Collected data entries:
-- ==== Sys2Proof/Machine/FaultOps.lean ====
section
/-!
DEFINITION. The raise of a fault source and the reactions of its class (R239 to R252), and what a raise does to a
partial reload (R68). Every raise in the model goes through `State.raise`.
-/

namespace Sys2Proof.Machine

/-! ### Aborting a reload (R68) -/

/-- The reload aborts with a code, unless its loops have closed (phase 7 and later) or it is aborted already; the
restore of R69 is the next phase of its command. [DESIGN CHOICE, log 30] -/
def State.reloadAbort (s : State) (code : Nat) : State :=
  match s.tp.reload with
  | none => s
  | some r =>
    let ph := s.fld .TPL_STATUS Fld.TPL_STATUS_PHASE
    if r.abort.isNone ∧ 1 ≤ ph ∧ ph ≤ 6 then
      let w := putF (putF (putF (s.rd .TPL_STATUS) Fld.TPL_STATUS_STATE 4) Fld.TPL_STATUS_PHASE 9) Fld.TPL_STATUS_LASTREF code
      { s.wr .TPL_STATUS w with tp := { s.tp with reload := some { r with abort := some code } } }
    else s

/-- The domain being restored, if any. -/
def State.restoring (s : State) : Option Nat :=
  match s.tp.reload with
  | some r => if r.abort.isSome then some r.dom else none
  | none => none

/-! ### FAULT_N (R245) -/

/-- A latched source drives FAULT_N by its present class and FN. -/
def State.drives (s : State) (f : Nat) : Bool :=
  s.bit (.FLT_STAT (f / 32)) (f % 32) && !s.fl.dry.contains f && (s.fld (.FLT_CFG f) Fld.FLT_CFG_CLASS != 0 || s.bit (.FLT_CFG f) 0)

/-- Some latched source drives FAULT_N. -/
def State.anyDrive (s : State) : Bool := (List.range 256).any s.drives

/-- Bring FAULT_N up to date: an assertion starts the 20 µs minimum, and after it the pin follows the bits. [DESIGN CHOICE,
log 164] -/
def State.faultPin (s : State) : State :=
  if s.anyDrive then
    if s.pins.faultN then s else { s with pins := { s.pins with faultN := true, faultNMin := true } }
  else if s.pins.faultNMin then s else { s with pins := { s.pins with faultN := false } }

/-! ### The reactions (Table 10.2) -/

/-- Class A: every target rail and its stages are LATCHED, the groups follow R145. -/
def State.reactA (s : State) (f : Nat) : State :=
  each (s.targetRails f) (fun n s => (s.latchRail f n).groupLatched n) s

/-- A shutdown's off request to a group; in the domain under restore it waits for the loops to close (R70). -/
def State.groupOffLater (s : State) (g code : Nat) : State :=
  match s.tp.reload with
  | some r =>
    if r.abort.isSome ∧ s.groupDom g = some r.dom then
      { s with tp := { s.tp with reload := some { r with offGroups := if r.offGroups.contains g then r.offGroups else r.offGroups ++ [g] } } }
    else s.groupOff g code
  | none => s.groupOff g code

/-- A shutdown's off request to an ungrouped rail; in the domain under restore it waits for the loops to close (R70). -/
def State.railOffLater (s : State) (n code : Nat) : State :=
  match s.tp.reload with
  | some r =>
    if r.abort.isSome ∧ s.railDom n = some r.dom then
      { s with tp := { s.tp with reload := some { r with offRails := if r.offRails.contains n then r.offRails else r.offRails ++ [n] } } }
    else s.railOff n code
  | none => s.railOff n code

/-- A Class B off request to a group: CLASSB is set, the requests its rails hold are dropped (R135), and it goes down. -/
def State.groupOffB (s : State) (g : Nat) : State :=
  let s1 := s.put (.TTB_G_STATUS g) Fld.TTB_G_STATUS_CLASSB 1
  (each (s1.groupRails g) (fun n s => s.put (.RAIL_STATUS n) Fld.RAIL_STATUS_PEND 0) s1).groupOffLater g 0x21

/-- A Class B off request to an ungrouped rail, which is refused from now on (R129, R240). -/
def State.railOffB (s : State) (f n : Nat) : State :=
  let s1 : State := { s with fl := { s.fl with refusals := if s.fl.refusals.contains (f, n) then s.fl.refusals else (f, n) :: s.fl.refusals } }
  s1.railOffLater n 0x21

/-- A Class B reaction concerns the running re-gang: the source is of the stage's domain, or a rail of the re-gang is among
its targets. [DEDUCED, log 39] -/
def State.meetsRegang (s : State) (f : Nat) : Bool :=
  match s.sw.regang with
  | none => false
  | some g =>
    ((s.faultDom f).isSome && decide (s.faultDom f = s.stageDom g.stage)) ||
    [g.source, g.target].any fun n => (s.targetLoose f).contains n || (s.railGroup n).any (s.targetGroups f).contains

/-- The source is noted while an off request to one of its targets waits for a restore (R243). -/
def State.offsWait (s : State) (f : Nat) : State :=
  match s.tp.reload with
  | some r =>
    if (s.targetGroups f).any r.offGroups.contains || (s.targetLoose f).any r.offRails.contains then
      { s with tp := { s.tp with reload := some { r with offSrcs := f :: r.offSrcs } } }
    else s
  | none => s

/-- Off requests of the source have not been issued yet: its reactions are not complete (R243). -/
def State.offsHeld (s : State) (f : Nat) : Bool :=
  match s.tp.reload with
  | some r => r.offSrcs.contains f
  | none => false

/-- Class B: a re-gang of the domain ends, then off requests to each target group and each target ungrouped rail. OTP_LOST waits for the trackplan
that names its targets (R335). -/
def State.reactB (s : State) (f : Nat) : State :=
  if f = 53 ∧ s.tp.released = false then s
  else
    let s1 := if s.meetsRegang f then s.regangDown 0x21 else s
    (each (s.targetLoose f) (fun n s => s.railOffB f n) (each (s.targetGroups f) (fun g s => s.groupOffB g) s1)).offsWait f

/-- The reaction of a class, with the abort of a reload of the source's domain first (R68, R242). -/
def State.react (s : State) (f cls : Nat) : State :=
  let s1 := match s.tp.reload with
    | some r => if cls ≠ 0 ∧ s.faultDom f = some r.dom then s.reloadAbort 0x21 else s
    | none => s
  if cls = 2 then s1.reactA f else if cls = 1 then s1.reactB f else s1

/-! ### Counts and captures -/

/-- Present count of a source (FLT_CNT). -/
def State.fltCount (s : State) (f : Nat) : Nat :=
  s.fld (.FLT_CNT (f / 2)) (if f % 2 = 1 then Fld.FLT_CNT_ODD else Fld.FLT_CNT_EVEN)

/-- Add 1 to a source's count. -/
def State.countFault (s : State) (f : Nat) : State :=
  s.addSat (.FLT_CNT (f / 2)) (if f % 2 = 1 then Fld.FLT_CNT_ODD else Fld.FLT_CNT_EVEN) 1

/-- The cause captured for a source. -/
def causeField (f : Nat) : Field := ⟨4 * (f % 8) + 3, 4 * (f % 8)⟩
def State.fltCause (s : State) (f : Nat) : Nat := s.fld (.FLT_CAUSE (f / 8)) (causeField f)

/-- A source is latched. -/
def State.latched (s : State) (f : Nat) : Bool := s.bit (.FLT_STAT (f / 32)) (f % 32)

/-- Show or end the cause of a LEVEL source. -/
def State.live (s : State) (f : Nat) (b : Bool) : State := s.putBit (.FLT_LIVE (f / 32)) (f % 32) b

/-- Capture the first Class A or B raise (R250). -/
def State.captureFirst (s : State) (f cls cause : Nat) : State :=
  if cls = 0 ∨ s.bit .FLT_FIRST 31 = true then s
  else
    let t := s.now
    let w := putF (putF (putF (putF (putF 0#32 Fld.FLT_FIRST_SOURCE f) Fld.FLT_FIRST_CLASS cls) Fld.FLT_FIRST_CAUSE cause)
      Fld.FLT_FIRST_LOCAL (b2n t.isLocal)) Fld.FLT_FIRST_VALID 1
    ((s.wr .FLT_FIRST w).wr .FLT_FIRSTT_LO (timeLo t.time)).wr .FLT_FIRSTT_HI (timeHi t.time)

/-- The fault-log record of a raise or a clear (R249, Table 14.5 kind 0x01). [DEDUCED, log 91] -/
def State.logFault (s : State) (f cls cause : Nat) (clear : Bool) : State :=
  if s.bit (.FLT_CFG f) 1 then
    s.logRec 0x01 2 s.now [BitVec.ofNat 32 (f + 2 ^ 8 * cls + 2 ^ 12 * cause + 2 ^ 16 * b2n clear), BitVec.ofNat 32 (s.fltCount f)]
  else s

/-- A dump is requested, or counted in the one being written (R251). -/
def State.requestDump (s : State) (f cause : Nat) : State :=
  match s.ld.dump with
  | some d => { s with ld := { s.ld with dump := some { d with further := d.further + 1 } } }
  | none => { s with ld := { s.ld with dump := some { src := f, trap := if f = 55 then cause else 0, stamp := s.now } } }

/-- The FAULT message of a raise or a clear (R248, R270). -/
def State.faultMessage (s : State) (f cls cause : Nat) (clear : Bool) : State :=
  s.message 0 f (0x80 * b2n clear + 0x10 * cls + cause) (s.fltCount f)

/-- A raise whose source's bit is 0: the bit, the cause, the count, then the reaction and FAULT_N, the captures and
the record (R239, R248 to R252). With `dry` it takes no reaction, drives no pin and sends no TRIP (R255). -/
def State.raiseNew (s : State) (f cause : Nat) (dry : Bool) : State :=
  let cls := s.fld (.FLT_CFG f) Fld.FLT_CFG_CLASS
  let s1 := ((s.putBit (.FLT_STAT (f / 32)) (f % 32) true).put (.FLT_CAUSE (f / 8)) (causeField f) cause).countFault f
  let s2 := if dry then { s1 with fl := { s1.fl with dry := f :: s1.fl.dry } } else (s1.react f cls).faultPin
  let s3 := (s2.captureFirst f cls cause).logFault f cls cause false
  let s4 := if s.bit (.FLT_CFG f) 2 then s3.requestDump f cause else s3
  let s5 := if s.bit (.FLT_CFG f) 4 && !dry then s4.sendTrip f else s4
  s5.faultMessage f cls cause false

/-- A raise of a fault source (R239). -/
def State.raise (s : State) (f cause : Nat) (dry : Bool := false) : State :=
  if s.latched f then s.countFault f else s.raiseNew f cause dry

/-! ### The clear (R243, R244) -/

/-- Rails that no Class A source latches any longer leave LATCHED for OFF, and LATCHED stages whose rail is not
LATCHED with them. -/
def State.unlatch (s : State) : State :=
  let s1 := each (allRails.filter fun n => s.railSt n == rLatched && !(s.fl.latches.any fun e => e.2 == n))
    (fun n s => s.setRail n rOff) s
  each (allStages.filter fun m => s1.stgSt m == gLatched &&
      !(s1.stgRail m < 20 && s1.railSt (s1.stgRail m) == rLatched)) (fun m s => s.stageOff m) s1

/-- A clear of one source takes effect, unless its bit is 0, its cause is still present or its reactions are not complete
(R243). -/
def State.clearFault (s : State) (f : Nat) : State :=
  if s.latched f && !s.bit (.FLT_LIVE (f / 32)) (f % 32) && !s.offsHeld f then
    let cls := s.fld (.FLT_CFG f) Fld.FLT_CFG_CLASS
    let cause := s.fltCause f
    let s1 := s.putBit (.FLT_STAT (f / 32)) (f % 32) false
    let s2 := { s1 with fl := { s1.fl with
      latches := s1.fl.latches.filter (fun e => e.1 != f), refusals := s1.fl.refusals.filter (fun e => e.1 != f),
      dry := s1.fl.dry.filter (· != f) } }
    let s3 := (each allGroups (fun g s => s.classBCheck g) s2.unlatch).faultPin
    (s3.logFault f cls cause true).faultMessage f cls cause true
  else s

end Sys2Proof.Machine
end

▶ [YOUR OBJECTIVE] Pull each line containing the word "groupOffB" out of the data above.

▶ [OUTPUT]
def State.groupOffB (s : State) (g : Nat) : State :=
    (each (s.targetLoose f) (fun n s => s.railOffB f n) (each (s.targetGroups f) (fun g s => s.groupOffB g) s1)).offsWait f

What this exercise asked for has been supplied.